-- ==== Sys2Proof/Machine/Issue.lean ====
section
/-!
DEFINITION. What stands between a context and its next instruction (01_instant_state.md, R23, R27, R38 to R43; 03, R85; 04,
R111, R121; 06, R170; 09, R262; 20, R455, R456, R461).
-/
namespace Sys2Proof.Machine

/-- What a context does in its turn. -/
inductive Go where
  /-- It is not ready. -/
  | wait
  /-- A trap or a stop takes the turn. -/
  | done (s : State)
  /-- It issues an instruction. -/
  | run (i : Instr) (s : State)
deriving DecidableEq, Repr

/-! ### Debug stops (R455, R456) -/

/-- A breakpoint stands at a slot's PC (Table 20.3). -/
def breakpointAt (s : State) (t : Fin 4) : Bool :=
  s.here.dbgMod.bp.toList.any (fun b => b.getLsbD 63 && b.getLsbD (16 + t.val) && b.extractLsb' 2 13 == s.pc.extractLsb' 2 13)

/-! ### Fetch (R23, R429) -/

/-- A fetch that its context may make. -/
def fetchOk (s : State) : Bool :=
  let p := s.pc.toNat
  match s.curWho with
  | .slot _ => if s.unitMode then p < 0x5000 else p < 0x5000 || 0x6000 ≤ p
  | .teller => 0x5000 ≤ p && p < 0x6000

/-- The trap PRIV of a fetch: in a slot, TRAPPC holds the address of the instruction that produced the target. -/
def fetchTrap (s : State) : State :=
  let old := s.slot.lastPc
  let s' := s.trap causePRIV 0 (s.pc.zeroExtend 64)
  if s.unitMode then s'.updSlot (fun l => { l with trappc := old }) else s'

/-- The key of the program store line that holds a word of the executing core. -/
def lineKey (s : State) (p : BitVec 15) : Nat := storeKey s.curCore (p.toNat / 64 * 64)

/-- The program store line of the PC carries an uncorrectable error. -/
def badFetch (s : State) : Bool := s.bad.contains (lineKey s s.pc)

/-- An instruction that issues has been fetched: a correctable line counts (R426). -/
def Go.fetched (g : Go) (key : Nat) : Go :=
  match g with
  | .run i s => .run i (s.correctedIn key 64)
  | g => g

/-! ### The slot's gate -/

/-- The instruction, or what stands for an illegal word (R86). -/
def instrOf (w : InstrWord) : Instr :=
  match decodeWord w with
  | .ok i => i
  | .error _ => .illegalWord w

/-- A scoreboard mark stands on a register that the instruction names (R27). -/
def marked (s : State) (i : Instr) : Bool :=
  (gRegs i).any (fun r => s.slot.marksG.getLsbD r.toNat) || (vRegs s i).any (fun r => s.slot.marksV.getLsbD r.toNat)

/-- The held fault record's destination is a register that the instruction names (R170). -/
def touchesFault (s : State) (i : Instr) : Option FaultRec :=
  s.slot.fault.filter (fun f =>
    match f.dest with
    | .none | .code => false
    | .g r => (gRegs i).contains r
    | .v r => (vRegs s i).contains r)

/-- An instruction on registers alone, which an acquire does not hold back; one that pops a queue is none (R262). -/
def isPlain (i : Instr) : Bool :=
  let m := majorOf (encode i)
  let q := queueFields (encode i)
  (1 ≤ m && m ≤ 0x0B) || (0x0F ≤ m && m ≤ 0x12) || (0x16 ≤ m && m ≤ 0x1C && !q.1 && !q.2)

/-- The last checks before an instruction of a slot runs. -/
def slotRun (s : State) (i : Instr) : Go :=
  match touchesFault s i with
  | some f => .done (s.trapRecord f)
  | none => if marked s i || (acquirePending s && !isPlain i) then .wait else .run i s

/-- The next frame word of a running RPT (R84, R111).  It is fetched as the last code load that has completed left it; R111 does not say
which load a replay sees before the slot's next fetch fence (DESIGN CHOICE, log entry 71). -/
def frameGate (s : State) (r : Rpt) : Go :=
  let x := s.g r.c
  let p := framePc s.pc (x.extractLsb' 40 4).toNat
  let w := s.storeWord s.curCore p
  if s.bad.contains (lineKey s p) then .wait
  else if !frameWordOk w then
    match frameTrap s p w with
    | .next t => .done t
    | _ => .wait
  else (slotRun s (instrOf (staggerWord (instrOf w) r (x.extractLsb' 32 5).toNat))).fetched (lineKey s p)

/-- The matrix part of a restored image is loaded once the ownership is free (R38). -/
def State.loadOwner (s : State) (c : Nat) (t : Fin 4) (m : MatrixImage) : State :=
  (s.updCore c (fun k => { k with
    owner := some t
    acc := Vector.ofFn (fun n : Fin 4 => Vector.ofFn (fun j : Fin 64 => m.acc.getD (64 * n.val + j.val) 0))
    cfg := mcfgOf m.cfg
    cfgQueued := mcfgOf m.cfg
    prog := mprogOf m.prog })).updSlotAt c t (fun l => { l with restoreOwn := none })

/-- What holds a slot whatever its next instruction is (R40, items 1, 6, 9 and 11; R331, R461).  A slot that is to leave issues the rest of a
replay that it is in the middle of (R112). -/
def slotHeld (s : State) (t : Fin 4) : Bool :=
  let l := s.slot
  l.phase != .run || (l.leaving.isSome && !inReplay l) || l.lrw.isSome || l.tile.isSome || isStopped s s.curCore t || s.stopping s.curCore t ||
  !s.here.logPend.isEmpty || (l.restoreOwn.isSome && s.here.owner.isSome)

/-- A slot's turn. -/
def slotGate (s : State) (t : Fin 4) : Go :=
  if slotHeld s t then .wait
  else
    let s := match s.slot.restoreOwn with
      | some m => s.loadOwner s.curCore t m
      | none => s
    if s.slot.stepDue && s.unitMode then .done (s.trap causeSTEP 0 0)
    else
      match s.slot.rpt with
      | some r => frameGate s r
      | none =>
        if !s.slot.resumed && breakpointAt s t then .done (s.stopSlot s.curCore t 4)
        else if !fetchOk s then .done (fetchTrap s)
        else if badFetch s then .wait
        else (slotRun s (instrOf (s.storeWord s.curCore s.pc))).fetched (lineKey s s.pc)

/-! ### The teller's gate -/

/-- The turn of a user handler's activation (R21, R23, R283). -/
def handlerGate (s : State) (a : Activation) : Go :=
  if 256 ≤ a.count then .done (s.handlerFault s.curCore 1 0 0 0)
  else if !fetchOk s then .done (fetchTrap s)
  else if badFetch s then .wait
  else
    let w := s.storeWord s.curCore s.pc
    let i := instrOf w
    .run (if tellerHas i then i else .illegalWord w) (s.correctedIn (lineKey s s.pc) 64)

end Sys2Proof.Machine
end

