-- ==== Sys2Proof/Machine/Pages.lean ====
section
/-!
DEFINITION. Page entries, frames and page services (04_scalar_control.md, R126, R127; 08, R235, R236; 13, R339 to R368).
-/
namespace Sys2Proof

/-- What handler 7 writes at the address that a page service request names: the specification gives the status, and no
layout (log entry 7). -/
opaque Config.pageReply : Nat → List Byte

namespace Machine

/-! ### Frames (R235, R236, R432, R434) -/

/-- A frame of a bank that retires, or with a row that no spare replaces. -/
def frameWithdrawn (k : Core) (f : Nat) : Bool :=
  match Tab.find k.banks (f / 8) with
  | none => false
  | some b => b.spoke != 0 || (List.range 32).any (fun i => b.withdrawn.contains (BitVec.ofNat 8 (f % 8 * 32 + i)))

/-- A frame lies in the frame or layer of an entry. -/
def frameIn (large : Bool) (frame : BitVec 8) (f : Nat) : Bool := if large then frame.toNat / 32 == f / 32 else frame.toNat == f

/-- A frame is held by a page, by a move from it, or by a move into it. -/
def frameUsed (s : State) (c f : Nat) : Bool :=
  let k := s.core c
  k.vaultMap.any (fun p => frameIn p.large p.frame f) ||
  k.rehomes.any (fun r => frameIn r.large r.oldFrame f || (r.newHome == s.coreId c && frameIn r.large r.newFrame f))

def frameFree (s : State) (c f : Nat) : Bool := !frameUsed s c f && !frameWithdrawn (s.core c) f

/-- The free user frames of a core, or its free layers. -/
def freeFrames (s : State) (c : Nat) (large : Bool) : List (BitVec 8) :=
  if large then
    ((List.range 7).filter (fun l => (List.range 32).all (fun i => frameFree s c (32 * l + i)))).map (fun l => BitVec.ofNat 8 (32 * l))
  else ((List.range 252).filter (frameFree s c)).map (BitVec.ofNat 8)

/-- The vault offset of a frame. -/
def frameOff (f : BitVec 8) : Nat := f.toNat * 2 ^ 16

/-! ### Entries (R342 to R344) -/

/-- A core tells a page's home in another module what becomes of its entry (log entry 8). -/
def State.tellHome (s : State) (c : Nat) (p : PageEntry) (what : EntryNews) : State :=
  if p.mod == s.modNo then s else s.post (s.dstOf p.home) 7 ⟨c, 4, 0, p.job, 0, 0⟩ (.entryAt p what)

/-- A home tells a page's clearing core in another module how it has the entry (log entry 8). -/
def State.tellClearing (s : State) (c : Nat) (p : PageEntry) (move : Option (Nat × Nat)) : State :=
  s.post (clearingPlace s p.job p.vpn) 7 ⟨c, 4, 0, p.job, 0, 0⟩ (.entryAt p (.clearing move))

/-- A page's entry changed at its clearing core and in the vault map of its home. -/
def State.updPage (s : State) (job : BitVec 24) (vpn : BitVec 33) (f : PageEntry → PageEntry) : State :=
  let upd := fun (ps : List PageEntry) => ps.map (fun x => if x.job == job && x.vpn == vpn then f x else x)
  match knownPage s job vpn with
  | none => s
  | some p =>
    let cc := clearingCore s job vpn
    let s1 := if clearsHere s job then s.updCore cc (fun k => { k with pages := upd k.pages }) else s
    match s.ofId p.home with
    | some h =>
      let s2 := s1.updCore h (fun k => { k with vaultMap := upd k.vaultMap })
      if clearsHere s job then s2 else s2.tellClearing h (f p) none
    | none => s1.tellHome cc (f p) .write

/-- The pages that map a frame of a core. -/
def sharers (s : State) (h : Nat) (large : Bool) (frame : BitVec 8) : List (BitVec 24 × BitVec 33) :=
  ((s.core h).vaultMap.filter (fun p => p.large == large && p.frame == frame)).map (fun p => (p.job, p.vpn))

/-- Two entries map one frame. -/
def sameFrame (p q : PageEntry) : Bool := p.mod == q.mod && p.core == q.core && p.large == q.large && p.frame == q.frame

/-- The pages that map an entry's frame: as its home keeps them, or, for a home in another module, as the clearing cores do. -/
def frameSharers (s : State) (p : PageEntry) : List (BitVec 24 × BitVec 33) :=
  match entryHome s p with
  | some h => sharers s h p.large p.frame
  | none => s.cores.flatMap (fun k => (k.2.pages.filter (sameFrame p)).map (fun q => (q.job, q.vpn)))

/-- A frame's share count, written into every entry that maps it (R344). -/
def State.setShare (s : State) (pages : List (BitVec 24 × BitVec 33)) (n : Nat) : State :=
  pages.foldl (fun t p => t.updPage p.1 p.2 (fun x => { x with share := BitVec.ofNat 10 n })) s

/-- An entry removed; the frame's share count falls by one, and a count of 0 frees it. -/
def State.removePage (s : State) (p : PageEntry) : State :=
  let drop := fun (ps : List PageEntry) => ps.filter (fun x => !(x.job == p.job && x.vpn == p.vpn))
  let s1 := s.updCore (clearingCore s p.job p.vpn) (fun k => { k with pages := drop k.pages })
  let s2 := match entryHome s p with
    | some h => s1.updCore h (fun k => { k with vaultMap := drop k.vaultMap })
    | none => s1.tellHome (clearingCore s p.job p.vpn) p .remove
  s2.setShare (frameSharers s2 p) (p.share.toNat - 1)

/-- An entry put in at its clearing core and at its home. -/
def State.addPage (s : State) (p : PageEntry) (what : EntryNews) : State :=
  let s1 := s.updCore (clearingCore s p.job p.vpn) (fun k => { k with pages := k.pages ++ [p] })
  match s.ofId p.home with
  | some h => s1.updCore h (fun k => { k with vaultMap := k.vaultMap ++ [p] })
  | none => s1.tellHome (clearingCore s p.job p.vpn) p what

/-- A clearing core and a vault map hold 1 024 entries each (R343, R348). -/
def hasRoom (s : State) (h : Nat) (job : BitVec 24) (vpn : BitVec 33) : Bool :=
  (s.core (clearingCore s job vpn)).pages.length < 1024 && (s.core h).vaultMap.length < 1024

/-- The entry of a page newly mapped at a home (R366). -/
def newEntry (id : BitVec 26) (frame : BitVec 8) (job : BitVec 24) (vpn : BitVec 33) (cls : BitVec 2) (rd w : Bool) (key : BitVec 6) :
    PageEntry :=
  { job, vpn, mod := id.extractLsb' 18 8, core := id.extractLsb' 0 18, frame, share := 1, pin := 0, key, cls,
    cow := false, w, rd, large := vpnLarge vpn, st := 1 }

/-- A page entered with a zeroed frame of a core (R366). -/
def State.enterPage (s : State) (h : Nat) (frame : BitVec 8) (job : BitVec 24) (vpn : BitVec 33) (cls : BitVec 2)
    (rd w : Bool) (key : BitVec 6) : State :=
  (s.addPage (newEntry (s.coreId h) frame job vpn cls rd w key) .enter).clearBytes (vaultKey h (frameOff frame)) (pageSize (vpnLarge vpn))

/-! ### Placement classes (R367) -/

/-- Row bytes, slot size and member range of a pool (R370). -/
def Pool.rowBytes (p : Pool) : Nat := if p.efmt = 0 then 2 * p.dh else if p.efmt = 1 then p.dh else p.dh / 2
def Pool.need (p : Pool) : Nat := 64 + 2 * p.kvh * 64 * p.rowBytes + (if p.efmt = 0 then 0 else 2 * p.kvh * p.rowBytes)
def Pool.slotSize (p : Pool) : Nat := ((List.range 10).map (fun i => 4096 * 2 ^ i)).find? (fun z => p.need ≤ z) |>.getD (2 ^ 22)
def Pool.range (p : Pool) : Nat := (p.spm * p.slotSize + 65535) / 65536 * 65536

/-- The base of member i's range. -/
def Pool.memberBase (p : Pool) (i : Nat) : Word := p.base + BitVec.ofNat 64 (i * p.range)

/-- The core of member i (R369). -/
def Pool.member (s : State) (p : Pool) (i : Nat) : Nat := (s.ofNumber (p.first + BitVec.ofNat 18 i)).getD 0

/-- The member of a job's pool that owns the range of an address. -/
def poolOwner (s : State) (job : BitVec 24) (va : Word) : Option Nat :=
  s.cores.findSome? (fun c => c.2.entryPools.findSome? (fun p =>
    if p.job == job && p.base.toNat ≤ va.toNat && va.toNat < p.base.toNat + p.nmem * p.range then
      some (p.member s ((va.toNat - p.base.toNat) / p.range))
    else none))

/-- The core where a unit of a launch is. -/
def unitCore (s : State) (n : BitVec 32) (unit : Nat) : Option Nat :=
  (s.cores.find? (fun p => p.2.slots.toList.any (fun l => l.phase != .empty && l.launchid == n && l.unitid.toNat == unit))).map
    (fun p => p.1)

/-- The tensor that a page of a job belongs to, and the page's number in it. -/
def tensorAt (s : State) (job : BitVec 24) (vpn : BitVec 33) : Option (Tensor × Nat) :=
  let a := (vpnBase vpn).toNat
  (s.dist.tensors.find? (fun x => x.job == job && x.base.toNat ≤ a && a < x.base.toNat + x.size)).map (fun x =>
    (x, (a - x.base.toNat) / pageSize (vpnLarge vpn)))

/-- The core that a page's class chooses (Table 13.5); a page of class A or S of no tensor takes the class W home (log entry 12). -/
def classCore (s : State) (job : BitVec 24) (vpn : BitVec 33) (cls : BitVec 2) : Nat :=
  let w := clearingCore s job vpn
  match cls.toNat with
  | 1 =>
    match tensorAt s job vpn with
    | some (x, i) =>
      match s.dist.launches.find? (fun l => l.num == x.first) with
      | some l => (unitCore s l.num (i % max 1 l.desc.units)).getD w
      | none => w
    | none => w
  | 2 => (poolOwner s job (vpnBase vpn)).getD w
  | 3 => ((tensorAt s job vpn).bind (fun y => s.ofId y.1.issuer)).getD w
  | _ => w

/-- A core's vault map has room for so many more entries (R348). -/
def mapRoom (s : State) (c n : Nat) : Bool := (s.core c).vaultMap.length + n ≤ 1024

/-- The first of so many logical cores, from one on and modulo N, that has a free frame (R367). -/
def coreWithFrame (s : State) (large : Bool) : Nat → Nat → Option Nat
  | 0, _ => none
  | fuel + 1, n =>
    match s.ofNumber (BitVec.ofNat 18 (n % s.ncores)) with
    | some c => if !(freeFrames s c large).isEmpty then some c else coreWithFrame s large fuel (n + 1)
    | none => coreWithFrame s large fuel (n + 1)

/-- A core for a page: the chosen one when it has a frame, else the next that has one. -/
def placeFrame (s : State) (c : Nat) (large : Bool) : Option Nat :=
  if !(freeFrames s c large).isEmpty then some c else coreWithFrame s large s.ncores ((s.coreNo c).toNat + 1)

/-- A page mapped on a core with a free frame; none is status 6: the clearing core or the home's vault map is full (R343, R349). -/
def State.mapAt (s : State) (h : Nat) (job : BitVec 24) (vpn : BitVec 33) (cls : BitVec 2) (rd w : Bool) (key : BitVec 6) : Option State :=
  if 1024 ≤ (s.core (clearingCore s job vpn)).pages.length || !mapRoom s h 1 then none
  else
    match s.pick (freeFrames s h (vpnLarge vpn)) with
    | none => none
    | some (f, t) => some (t.enterPage h f job vpn cls rd w key)

/-- A page mapped on a chosen core or the next that has a frame; none is status 6. -/
def State.mapOn (s : State) (c : Nat) (job : BitVec 24) (vpn : BitVec 33) (cls : BitVec 2) (rd w : Bool) (key : BitVec 6) :
    Option State :=
  (placeFrame s c (vpnLarge vpn)).bind (fun h => s.mapAt h job vpn cls rd w key)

**What is being asked**: Lines of the material in which the word "drop" occurs are to be copied out.

**Exercise answer**:
  let drop := fun (ps : List PageEntry) => ps.filter (fun x => !(x.job == p.job && x.vpn == p.vpn))
  let s1 := s.updCore (clearingCore s p.job p.vpn) (fun k => { k with pages := drop k.pages })
    | some h => s1.updCore h (fun k => { k with vaultMap := drop k.vaultMap })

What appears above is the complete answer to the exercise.